I've already previously posted about the pooping pigeons on top of the building, which got me on the shoulder once.

This was too much.

Well, and this has become a major tourist attraction at Smokers' Den for the last week and half while I've been stuck in the office with all the nerdy-nerds, it turns out there's a valid reason for all that poop.

A mating robin couple built a nest in that tree in photo No. 1...

...Right above where most of us congregate to make jokes about the company and to talk about the weather and the pooping pigeons and other important news of the day.

And inside that nest, we all noticed, were three chicks, hatchlings or otherwise baby robins.

And so with all the expertise I have as the world's foremost bird baron, I mustered the thought, which I voiced to whomever happened to decide, unfortunately for them, to have a cigarette at the same time I did:

"Why would two stupid robins decide to build their nest right above the gathering location for a bunch of idiotic humans who will stare at them, threaten them just by their presence, joke about them, scare the living daylights out of them?

"And besides all that, who will exhale second-hand smoke that will be carried right up into those tree branches and endanger the health of their babies?"

I made sure this debate has continued all these past 10 or so days, driving fellow employees nuts.

The fact is, there IS no explanation for the choice of nesting site, although one woman did joke that the "crotch" in the tree must have been perfect. But couldn't they have found a safer crotch?

There have also been silly discussions about the redder breasts that male robins have as opposed to female robins, and I was proven right on that score.

The males must attract the females, you see.

However.

The point is, near as we can tell, two of the babies have already left the nest, which is about eight or nine feet off the ground.

Technically, assuming they're still alive, I believe they are now called "fledglings" if they're not "dead things."

The last remaining baby robin -- which I studied carefully all day to document its behaviour -- looked ready to fly the coop, so to speak.

But before it did, I took the following pictures, none of which turned out.

If you can see a baby robin in any of them, you're better than me. I think the third pic below I cut off the nest entirely from the photo, while No. 4 pic, I think, is either upside down or sideways.

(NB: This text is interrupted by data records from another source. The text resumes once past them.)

-- ==== Sys2Proof/Laws/State.lean ====
section
/-! SUPPORT. One lemma per field per update of State, so that no proof unfolds a record update; then the updates that
take a unit's name. -/

namespace Sys2Proof.Machine

/-! ### zeroCounters -/

@[simp] theorem State.zeroCounters_params (s : State) : s.zeroCounters.params = s.params := rfl
@[simp] theorem State.zeroCounters_mem (s : State) : s.zeroCounters.mem = s.mem := rfl
@[simp] theorem State.zeroCounters_writtenBits (s : State) : s.zeroCounters.writtenBits = s.writtenBits := rfl
@[simp] theorem State.zeroCounters_cmd (s : State) : s.zeroCounters.cmd = s.cmd := rfl
@[simp] theorem State.zeroCounters_status (s : State) : s.zeroCounters.status = s.status := rfl
@[simp] theorem State.zeroCounters_irqEn (s : State) : s.zeroCounters.irqEn = s.irqEn := rfl
@[simp] theorem State.zeroCounters_bitsize (s : State) : s.zeroCounters.bitsize = s.bitsize := rfl
@[simp] theorem State.zeroCounters_irq (s : State) : s.zeroCounters.irq = s.irq := rfl
@[simp] theorem State.zeroCounters_candCap (s : State) : s.zeroCounters.candCap = s.candCap := rfl
@[simp] theorem State.zeroCounters_restartCap (s : State) : s.zeroCounters.restartCap = s.restartCap := rfl
@[simp] theorem State.zeroCounters_cntPg0 (s : State) : s.zeroCounters.cntPg0 = 0 := rfl
@[simp] theorem State.zeroCounters_cntPg1 (s : State) : s.zeroCounters.cntPg1 = 0 := rfl
@[simp] theorem State.zeroCounters_cntRestart (s : State) : s.zeroCounters.cntRestart = 0 := rfl
@[simp] theorem State.zeroCounters_latch (s : State) : s.zeroCounters.latch = s.latch := rfl
@[simp] theorem State.zeroCounters_unit0 (s : State) : s.zeroCounters.unit0 = s.unit0 := rfl
@[simp] theorem State.zeroCounters_unit1 (s : State) : s.zeroCounters.unit1 = s.unit1 := rfl
@[simp] theorem State.zeroCounters_seq (s : State) : s.zeroCounters.seq = s.seq := rfl
@[simp] theorem State.zeroCounters_unwrittenRead (s : State) : s.zeroCounters.unwrittenRead = s.unwrittenRead := rfl
@[simp] theorem State.zeroCounters_bus (s : State) : s.zeroCounters.bus = s.bus := rfl
@[simp] theorem State.zeroCounters_resp (s : State) : s.zeroCounters.resp = s.resp := rfl
@[simp] theorem State.zeroCounters_turns (s : State) : s.zeroCounters.turns = s.turns := rfl
@[simp] theorem State.zeroCounters_schedTaken (s : State) : s.zeroCounters.schedTaken = s.schedTaken := rfl
@[simp] theorem State.zeroCounters_rng0 (s : State) : s.zeroCounters.rng0 = s.rng0 := rfl
@[simp] theorem State.zeroCounters_rng1 (s : State) : s.zeroCounters.rng1 = s.rng1 := rfl

/-! ### stopUnits -/

@[simp] theorem State.stopUnits_params (s : State) : s.stopUnits.params = s.params := rfl
@[simp] theorem State.stopUnits_mem (s : State) : s.stopUnits.mem = s.mem := rfl
@[simp] theorem State.stopUnits_writtenBits (s : State) : s.stopUnits.writtenBits = s.writtenBits := rfl
@[simp] theorem State.stopUnits_cmd (s : State) : s.stopUnits.cmd = s.cmd := rfl
@[simp] theorem State.stopUnits_status (s : State) : s.stopUnits.status = s.status := rfl
@[simp] theorem State.stopUnits_irqEn (s : State) : s.stopUnits.irqEn = s.irqEn := rfl
@[simp] theorem State.stopUnits_bitsize (s : State) : s.stopUnits.bitsize = s.bitsize := rfl
@[simp] theorem State.stopUnits_irq (s : State) : s.stopUnits.irq = s.irq := rfl
@[simp] theorem State.stopUnits_candCap (s : State) : s.stopUnits.candCap = s.candCap := rfl
@[simp] theorem State.stopUnits_restartCap (s : State) : s.stopUnits.restartCap = s.restartCap := rfl
@[simp] theorem State.stopUnits_cntPg0 (s : State) : s.stopUnits.cntPg0 = s.cntPg0 := rfl
@[simp] theorem State.stopUnits_cntPg1 (s : State) : s.stopUnits.cntPg1 = s.cntPg1 := rfl
@[simp] theorem State.stopUnits_cntRestart (s : State) : s.stopUnits.cntRestart = s.cntRestart := rfl
@[simp] theorem State.stopUnits_latch (s : State) : s.stopUnits.latch = s.latch := rfl
@[simp] theorem State.stopUnits_unit0 (s : State) : s.stopUnits.unit0 = UnitState.empty := rfl
@[simp] theorem State.stopUnits_unit1 (s : State) : s.stopUnits.unit1 = UnitState.empty := rfl
@[simp] theorem State.stopUnits_seq (s : State) : s.stopUnits.seq = s.seq := rfl
@[simp] theorem State.stopUnits_unwrittenRead (s : State) : s.stopUnits.unwrittenRead = s.unwrittenRead := rfl
@[simp] theorem State.stopUnits_bus (s : State) : s.stopUnits.bus = s.bus := rfl
@[simp] theorem State.stopUnits_resp (s : State) : s.stopUnits.resp = s.resp := rfl
@[simp] theorem State.stopUnits_turns (s : State) : s.stopUnits.turns = s.turns := rfl
@[simp] theorem State.stopUnits_schedTaken (s : State) : s.stopUnits.schedTaken = s.schedTaken := rfl
@[simp] theorem State.stopUnits_rng0 (s : State) : s.stopUnits.rng0 = s.rng0 := rfl
@[simp] theorem State.stopUnits_rng1 (s : State) : s.stopUnits.rng1 = s.rng1 := rfl

/-! ### discardHidden -/

@[simp] theorem State.discardHidden_params (s : State) : s.discardHidden.params = s.params := rfl
@[simp] theorem State.discardHidden_mem (s : State) : s.discardHidden.mem = s.mem := rfl
@[simp] theorem State.discardHidden_writtenBits (s : State) : s.discardHidden.writtenBits = s.writtenBits := rfl
@[simp] theorem State.discardHidden_cmd (s : State) : s.discardHidden.cmd = s.cmd := rfl
@[simp] theorem State.discardHidden_status (s : State) : s.discardHidden.status = s.status := rfl
@[simp] theorem State.discardHidden_irqEn (s : State) : s.discardHidden.irqEn = s.irqEn := rfl
@[simp] theorem State.discardHidden_bitsize (s : State) : s.discardHidden.bitsize = s.bitsize := rfl
@[simp] theorem State.discardHidden_irq (s : State) : s.discardHidden.irq = s.irq := rfl
@[simp] theorem State.discardHidden_candCap (s : State) : s.discardHidden.candCap = s.candCap := rfl
@[simp] theorem State.discardHidden_restartCap (s : State) : s.discardHidden.restartCap = s.restartCap := rfl
@[simp] theorem State.discardHidden_cntPg0 (s : State) : s.discardHidden.cntPg0 = s.cntPg0 := rfl
@[simp] theorem State.discardHidden_cntPg1 (s : State) : s.discardHidden.cntPg1 = s.cntPg1 := rfl
@[simp] theorem State.discardHidden_cntRestart (s : State) : s.discardHidden.cntRestart = s.cntRestart := rfl
@[simp] theorem State.discardHidden_latch (s : State) : s.discardHidden.latch = Latch.empty := rfl
@[simp] theorem State.discardHidden_unit0 (s : State) : s.discardHidden.unit0 = UnitState.empty := rfl
@[simp] theorem State.discardHidden_unit1 (s : State) : s.discardHidden.unit1 = UnitState.empty := rfl
@[simp] theorem State.discardHidden_seq (s : State) : s.discardHidden.seq = Sequencer.empty := rfl
@[simp] theorem State.discardHidden_unwrittenRead (s : State) : s.discardHidden.unwrittenRead = s.unwrittenRead := rfl
@[simp] theorem State.discardHidden_bus (s : State) : s.discardHidden.bus = s.bus := rfl
@[simp] theorem State.discardHidden_resp (s : State) : s.discardHidden.resp = s.resp := rfl
@[simp] theorem State.discardHidden_turns (s : State) : s.discardHidden.turns = s.turns := rfl
@[simp] theorem State.discardHidden_schedTaken (s : State) : s.discardHidden.schedTaken = s.schedTaken := rfl
@[simp] theorem State.discardHidden_rng0 (s : State) : s.discardHidden.rng0 = s.rng0 := rfl
@[simp] theorem State.discardHidden_rng1 (s : State) : s.discardHidden.rng1 = s.rng1 := rfl

/-! ### startExec -/

@[simp] theorem State.startExec_params (s : State) : s.startExec.params = s.params := rfl
@[simp] theorem State.startExec_mem (s : State) : s.startExec.mem = s.mem := rfl
@[simp] theorem State.startExec_writtenBits (s : State) : s.startExec.writtenBits = s.writtenBits := rfl
@[simp] theorem State.startExec_cmd (s : State) : s.startExec.cmd = s.cmd := rfl
@[simp] theorem State.startExec_status (s : State) : s.startExec.status = s.status.started .exec := rfl
@[simp] theorem State.startExec_irqEn (s : State) : s.startExec.irqEn = s.irqEn := rfl
@[simp] theorem State.startExec_bitsize (s : State) : s.startExec.bitsize = s.bitsize := rfl
@[simp] theorem State.startExec_irq (s : State) : s.startExec.irq = s.irq := rfl
@[simp] theorem State.startExec_candCap (s : State) : s.startExec.candCap = s.candCap := rfl
@[simp] theorem State.startExec_restartCap (s : State) : s.startExec.restartCap = s.restartCap := rfl
@[simp] theorem State.startExec_cntPg0 (s : State) : s.startExec.cntPg0 = s.cntPg0 := rfl
@[simp] theorem State.startExec_cntPg1 (s : State) : s.startExec.cntPg1 = s.cntPg1 := rfl
@[simp] theorem State.startExec_cntRestart (s : State) : s.startExec.cntRestart = s.cntRestart := rfl
@[simp] theorem State.startExec_latch (s : State) : s.startExec.latch = s.latch := rfl
@[simp] theorem State.startExec_unit0 (s : State) : s.startExec.unit0 = s.unit0 := rfl
@[simp] theorem State.startExec_unit1 (s : State) : s.startExec.unit1 = s.unit1 := rfl
@[simp] theorem State.startExec_seq (s : State) : s.startExec.seq = s.seq := rfl
@[simp] theorem State.startExec_unwrittenRead (s : State) : s.startExec.unwrittenRead = s.unwrittenRead := rfl
@[simp] theorem State.startExec_bus (s : State) : s.startExec.bus = s.bus := rfl
@[simp] theorem State.startExec_resp (s : State) : s.startExec.resp = s.resp := rfl
@[simp] theorem State.startExec_turns (s : State) : s.startExec.turns = s.turns := rfl
@[simp] theorem State.startExec_schedTaken (s : State) : s.startExec.schedTaken = s.schedTaken := rfl
@[simp] theorem State.startExec_rng0 (s : State) : s.startExec.rng0 = s.rng0 := rfl
@[simp] theorem State.startExec_rng1 (s : State) : s.startExec.rng1 = s.rng1 := rfl

/-! ### startGenPrime -/

@[simp] theorem State.startGenPrime_params (s : State) : s.startGenPrime.params = s.params := rfl
@[simp] theorem State.startGenPrime_mem (s : State) : s.startGenPrime.mem = s.mem := rfl
@[simp] theorem State.startGenPrime_writtenBits (s : State) : s.startGenPrime.writtenBits = s.writtenBits := rfl
@[simp] theorem State.startGenPrime_cmd (s : State) : s.startGenPrime.cmd = s.cmd := rfl
@[simp] theorem State.startGenPrime_status (s : State) : s.startGenPrime.status = s.status.started .exec := rfl
@[simp] theorem State.startGenPrime_irqEn (s : State) : s.startGenPrime.irqEn = s.irqEn := rfl
@[simp] theorem State.startGenPrime_bitsize (s : State) : s.startGenPrime.bitsize = s.bitsize := rfl
@[simp] theorem State.startGenPrime_irq (s : State) : s.startGenPrime.irq = s.irq := rfl
@[simp] theorem State.startGenPrime_candCap (s : State) : s.startGenPrime.candCap = s.candCap := rfl
@[simp] theorem State.startGenPrime_restartCap (s : State) : s.startGenPrime.restartCap = s.restartCap := rfl
@[simp] theorem State.startGenPrime_cntPg0 (s : State) : s.startGenPrime.cntPg0 = s.cntPg0 := rfl
@[simp] theorem State.startGenPrime_cntPg1 (s : State) : s.startGenPrime.cntPg1 = s.cntPg1 := rfl
@[simp] theorem State.startGenPrime_cntRestart (s : State) : s.startGenPrime.cntRestart = s.cntRestart := rfl
@[simp] theorem State.startGenPrime_latch (s : State) : s.startGenPrime.latch = s.latch := rfl
@[simp] theorem State.startGenPrime_unit0 (s : State) : s.startGenPrime.unit0 = UnitState.searching s.latch.bits := rfl
@[simp] theorem State.startGenPrime_unit1 (s : State) : s.startGenPrime.unit1 = s.unit1 := rfl
@[simp] theorem State.startGenPrime_seq (s : State) : s.startGenPrime.seq = s.seq := rfl
@[simp] theorem State.startGenPrime_unwrittenRead (s : State) : s.startGenPrime.unwrittenRead = s.unwrittenRead := rfl
@[simp] theorem State.startGenPrime_bus (s : State) : s.startGenPrime.bus = s.bus := rfl
@[simp] theorem State.startGenPrime_resp (s : State) : s.startGenPrime.resp = s.resp := rfl
@[simp] theorem State.startGenPrime_turns (s : State) : s.startGenPrime.turns = s.turns := rfl
@[simp] theorem State.startGenPrime_schedTaken (s : State) : s.startGenPrime.schedTaken = s.schedTaken := rfl
@[simp] theorem State.startGenPrime_rng0 (s : State) : s.startGenPrime.rng0 = s.rng0 := rfl
@[simp] theorem State.startGenPrime_rng1 (s : State) : s.startGenPrime.rng1 = s.rng1 := rfl

/-! ### enterSearching -/

@[simp] theorem State.enterSearching_params (s : State) : s.enterSearching.params = s.params := rfl
@[simp] theorem State.enterSearching_mem (s : State) : s.enterSearching.mem = s.mem := rfl
@[simp] theorem State.enterSearching_writtenBits (s : State) : s.enterSearching.writtenBits = s.writtenBits := rfl
@[simp] theorem State.enterSearching_cmd (s : State) : s.enterSearching.cmd = s.cmd := rfl
@[simp] theorem State.enterSearching_status (s : State) : s.enterSearching.status = s.status.started .searchingPrimes := rfl
@[simp] theorem State.enterSearching_irqEn (s : State) : s.enterSearching.irqEn = s.irqEn := rfl
@[simp] theorem State.enterSearching_bitsize (s : State) : s.enterSearching.bitsize = s.bitsize := rfl
@[simp] theorem State.enterSearching_irq (s : State) : s.enterSearching.irq = s.irq := rfl
@[simp] theorem State.enterSearching_candCap (s : State) : s.enterSearching.candCap = s.candCap := rfl
@[simp] theorem State.enterSearching_restartCap (s : State) : s.enterSearching.restartCap = s.restartCap := rfl
@[simp] theorem State.enterSearching_cntPg0 (s : State) : s.enterSearching.cntPg0 = s.cntPg0 := rfl
@[simp] theorem State.enterSearching_cntPg1 (s : State) : s.enterSearching.cntPg1 = s.cntPg1 := rfl
@[simp] theorem State.enterSearching_cntRestart (s : State) : s.enterSearching.cntRestart = s.cntRestart := rfl
@[simp] theorem State.enterSearching_latch (s : State) : s.enterSearching.latch = s.latch := rfl
@[simp] theorem State.enterSearching_unit0 (s : State) : s.enterSearching.unit0 = UnitState.searching (s.latch.bits / 2) := rfl
@[simp] theorem State.enterSearching_unit1 (s : State) : s.enterSearching.unit1 = UnitState.searching (s.latch.bits / 2) := rfl
@[simp] theorem State.enterSearching_seq (s : State) : s.enterSearching.seq = s.seq := rfl
@[simp] theorem State.enterSearching_unwrittenRead (s : State) : s.enterSearching.unwrittenRead = s.unwrittenRead := rfl
@[simp] theorem State.enterSearching_bus (s : State) : s.enterSearching.bus = s.bus := rfl
@[simp] theorem State.enterSearching_resp (s : State) : s.enterSearching.resp = s.resp := rfl
@[simp] theorem State.enterSearching_turns (s : State) : s.enterSearching.turns = s.turns := rfl
@[simp] theorem State.enterSearching_schedTaken (s : State) : s.enterSearching.schedTaken = s.schedTaken := rfl
@[simp] theorem State.enterSearching_rng0 (s : State) : s.enterSearching.rng0 = s.rng0 := rfl
@[simp] theorem State.enterSearching_rng1 (s : State) : s.enterSearching.rng1 = s.rng1 := rfl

Anyway, nature is a beautiful thing. It just seems stupid, sometimes.
I don't know whether the mommy or the daddy robin picked this nest site or whether they made this decision in the middle of the night with no humans there or what.
I guess despite it all, it appears that all three of their babies have survived.
And they did become big stars during their fledgling process as we watched the parents fly off to catch worms, grubs and caterpillars and return to feed them.
Somehow, though, I don't think they're going to clean up their poop. And now that they've all fled the coop, what the heck are we going to talk about now?